# INSTRUCTIONS FOR THE TASK
Among the records, find the lines that hold the string "outFmt" and return them.

# TASK INPUT
/-- A window that was asked for is granted, refused or timed out.  What asked for one of the device's own learns of its
refusal when it asks again. -/
def State.granted (s : State) (w : Nat) (st pkts req rsp : Nat) (spray : Bool) : State :=
  let x := s.src w
  let free := { srcReset with image := x.image, fsn := x.fsn }
  if x.state = .closing then
    -- its work item has ended meanwhile: what was granted is closed again
    if st = stOk then s.wclose plinthCluster w else s.setSrc w free
  else if st = stOk then
    let s := s.setSrc w { x with state := .opened, pkts := pkts, reqPicks := req, rspPicks := rsp, spray := spray }
    s.fopenEnd w stOk (w + 2 ^ 16 * b2n spray)
  else if x.own then s.setSrc w { x with failed := st }
  else (s.setSrc w free).fopenEnd w st 0

/-- Context w awaits the grant of the WOPEN that it sent to an EID with an FSN. -/
def State.awaitsGrant (s : State) (w dst fsn : Nat) : Bool :=
  let x := s.src w
  ((decide (x.state = .opening) && decide (x.failed = 0)) || (decide (x.state = .closing) && x.ops.isEmpty)) && decide (x.dst = dst) &&
    decide (x.fsn = fsn)

/-- WGRANT (R127, R357). -/
def execWgrant (port : Nat) (pkt : Pkt) (s : State) : Out :=
  let (ok, s) := s.sink port 0x0D pkt
  if !ok then .next s
  else
    let h := pkt.hdr
    -- a grant that nothing awaits is discarded and counted (R107, check 7)
    let lost := { s with flows := { s.flows with drops := { s.flows.drops with grants := s.flows.drops.grants + 1 } } }
    match s.ctxOf (hFlow h) with
    | none => .next lost
    | some w =>
      if s.awaitsGrant w (hSrc h) (hFsn h) then
        let s := s.granted w (hStatus h) (field h 16 4) (field h 20 4) (field h 24 4) (bit (byteAt h 28) 0)
        .next s.ownStep.mirrorPush
      else .next lost

/-- OP_TIMEOUT (R108, R358, R364): an operation of a window, a WOPEN (named by the FSN it carries), or a
local call, named by its destination being the device's own, its context and its call block. -/
def execOpTimeout (dst flow fsn : Nat) (s : State) : Out :=
  let st := if s.sw.e2eSeen.contains (flow, fsn) then stE2e else stTimeout
  if s.isSelf dst then
    match s.shed.items.find? (fun i => match i.caller with
        | .prog x _ b _ => decide (x = flow) && decide (b = fsn) | _ => false) with
    | none => .next s
    | some it =>
      let s := s.updItem it.id (fun i => { i with caller := match i.caller with
        | .prog x _ _ buf => .gone x buf | c => c })
      let s := s.noteFail (s.ctx flow).item localWin
      .next (s.updCtx flow (fun c => { c with calls := c.calls - 1, callFails := c.callFails ++ [stTimeout] }))
  else
    match s.ctxOf flow with
    | none => .next s
    | some w =>
      let s := s.freshWait flow fsn
      if s.awaitsGrant w dst fsn then
        .next ((s.granted w st 0 0 0 false).ownStep)
      else .next ((s.opEnd dst flow fsn .timedOut ⟨st, [], []⟩).ownStep).mirrorPush

/-! ### Joins (R365 to R370) -/

/-- The TGATE that waits on a join record ends: the record is freed, the status is written (R370). -/
def State.gateEnd (s : State) (x jn st : Nat) : State :=
  match (s.ctx x).wait with
  | .gate j d => if j = jn then ((s.setJoin x jn none).setS x d (statusWord st 0)).goOn x 0x6A else s
  | _ => s

/-- The join records that a packet of form C matches: context, record (R368). -/
def State.joinsOf (s : State) (h : List Byte) : List (Nat × Nat) :=
  s.ctxs.flatMap (fun e => e.2.joins.filterMap (fun y =>
    match y.2 with
    | some j =>
      if j.eid = hSrc h ∧ j.group = bits (field h 16 2) 10 0 ∧ j.epoch = byteAt h 29 ∧
          (hMcast h ∨ j.member = bits (field h 18 2) 12 0) then some (e.1, y.1) else none
    | none => none))

/-- A RESULT or GROUP_FAIL that no join record matches, and that is not for a tree node, is discarded and counted
(R369, R378). -/
def State.unmatched (s : State) (h : List Byte) : State :=
  if s.joinsOf h = [] ∧ (s.nodeOf h).isNone then
    { s with flows := { s.flows with drops := { s.flows.drops with results := s.flows.drops.results + 1 } } }
  else s

/-- A result reaches a join record. -/
def State.joinResult (s : State) (x jn : Nat) (h data : List Byte) : State :=
  match s.join x jn with
  | none => s
  | some j =>
    if j.isGate then s.gateEnd x jn stOk
    else if j.status.isSome then s
    else
      let k := field h 20 4
      let n := field h 32 2
      let ofs := field h 24 4
      let at_ := j.recvOfs + k * j.bytes j.outFmt j.e + j.bytes j.outFmt ofs
      let s := if j.recvOfs = 0xFFFFFFFF ∨ n = 0 then s else s.benchPut x at_ (data.take (j.bytes j.outFmt n))
      -- an element counts one; the chunk itself counts one more, so that an empty result shows
      let old := tabGet (fun _ => 0) j.got k
      let new := if n = 0 then (if j.expects k = 0 then 1 else old) else (if old = 0 then 1 else old) + n
      let j := { j with got := tabSet (fun _ => 0) j.got k new }
      let j := { j with done := ((List.range j.c).filter j.chunkHas).length }
      (s.setJoin x jn (some j)).joinSend x jn

/-- RESULT (R220, R368): at a tree node it is its parent's result; every matching join takes its copy. -/
def execResult (port : Nat) (pkt : Pkt) (s : State) : Out :=
  let (ok, s) := s.sink port 0x18 pkt
  if !ok then .next s
  else
    let h := pkt.hdr
    let s := s.unmatched h
    let s := match s.nodeOf h with | some g => s.parentResult g pkt | none => s
    .next ((s.joinsOf h).foldl (fun s y => s.joinResult y.1 y.2 h pkt.data) s)

/-- GROUP_FAIL (R225, R368). -/
def execGroupFail (port : Nat) (pkt : Pkt) (s : State) : Out :=
  let (ok, s) := s.sink port 0x19 pkt
  if !ok then .next s
  else
    let h := pkt.hdr
    let s := s.unmatched h
    let s := match s.nodeOf h with
      | some g =>
        let x := s.group g
        let ahead := (byteAt h 29 + 256 - x.oldest % 256) % 256
        -- an EPOCH behind the oldest instance names one that is complete (R219, check 3)
        if 128 < ahead then s else s.failInstance g (x.oldest + ahead) (hStatus h)
      | none => s
    .next ((s.joinsOf h).foldl (fun s y =>
      match s.join y.1 y.2 with
      | some j => if j.isGate then s.gateEnd y.1 y.2 (hStatus h)
        else if j.status.isSome then s else s.setJoin y.1 y.2 (some { j with status := some (hStatus h) })
      | none => s) s)

/-- JOIN_TIMEOUT (R368): TGATE has no timeout of its own (R370). -/
def execJoinTimeout (x j : Nat) (s : State) : Out :=
  match s.join x j with
  | some y => if y.isGate ∨ y.status.isSome ∨ y.done = y.c then .next s
    else .next (s.setJoin x j (some { y with status := some stTimeout }))
  | none => .next s

/-! ### Commit of the route and multicast tables (R114, R143 to R145) -/

/-- A request of the commit engine: the Cuing form COMMIT carries the bits of RTE_COMMIT. -/
def State.commitReq (s : State) (src : Src) (b : Nat) : Bool :=
  match src with
  | .reg path a v => decide (a = aCommit) && s.pathOk path && s.plnUp && decide (fld v b b = 1)
  | .cmd tag =>
    match s.cmd tag 0x0205 with
    | some p => decide (byteAt p.payload 0 = (if b = 0 then 0 else if b = 2 then 1 else 2))
    | none => false

/-- Indices of shadow entries that hold anything, and of the active ones. -/
def State.allRoutes (s : State) : List Nat := (s.routeKeysAny 0x02000000 ++ s.routeKeysAny 0x02080000).eraseDups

# EXPECTED OUTPUT
      let at_ := j.recvOfs + k * j.bytes j.outFmt j.e + j.bytes j.outFmt ofs
      let s := if j.recvOfs = 0xFFFFFFFF ∨ n = 0 then s else s.benchPut x at_ (data.take (j.bytes j.outFmt n))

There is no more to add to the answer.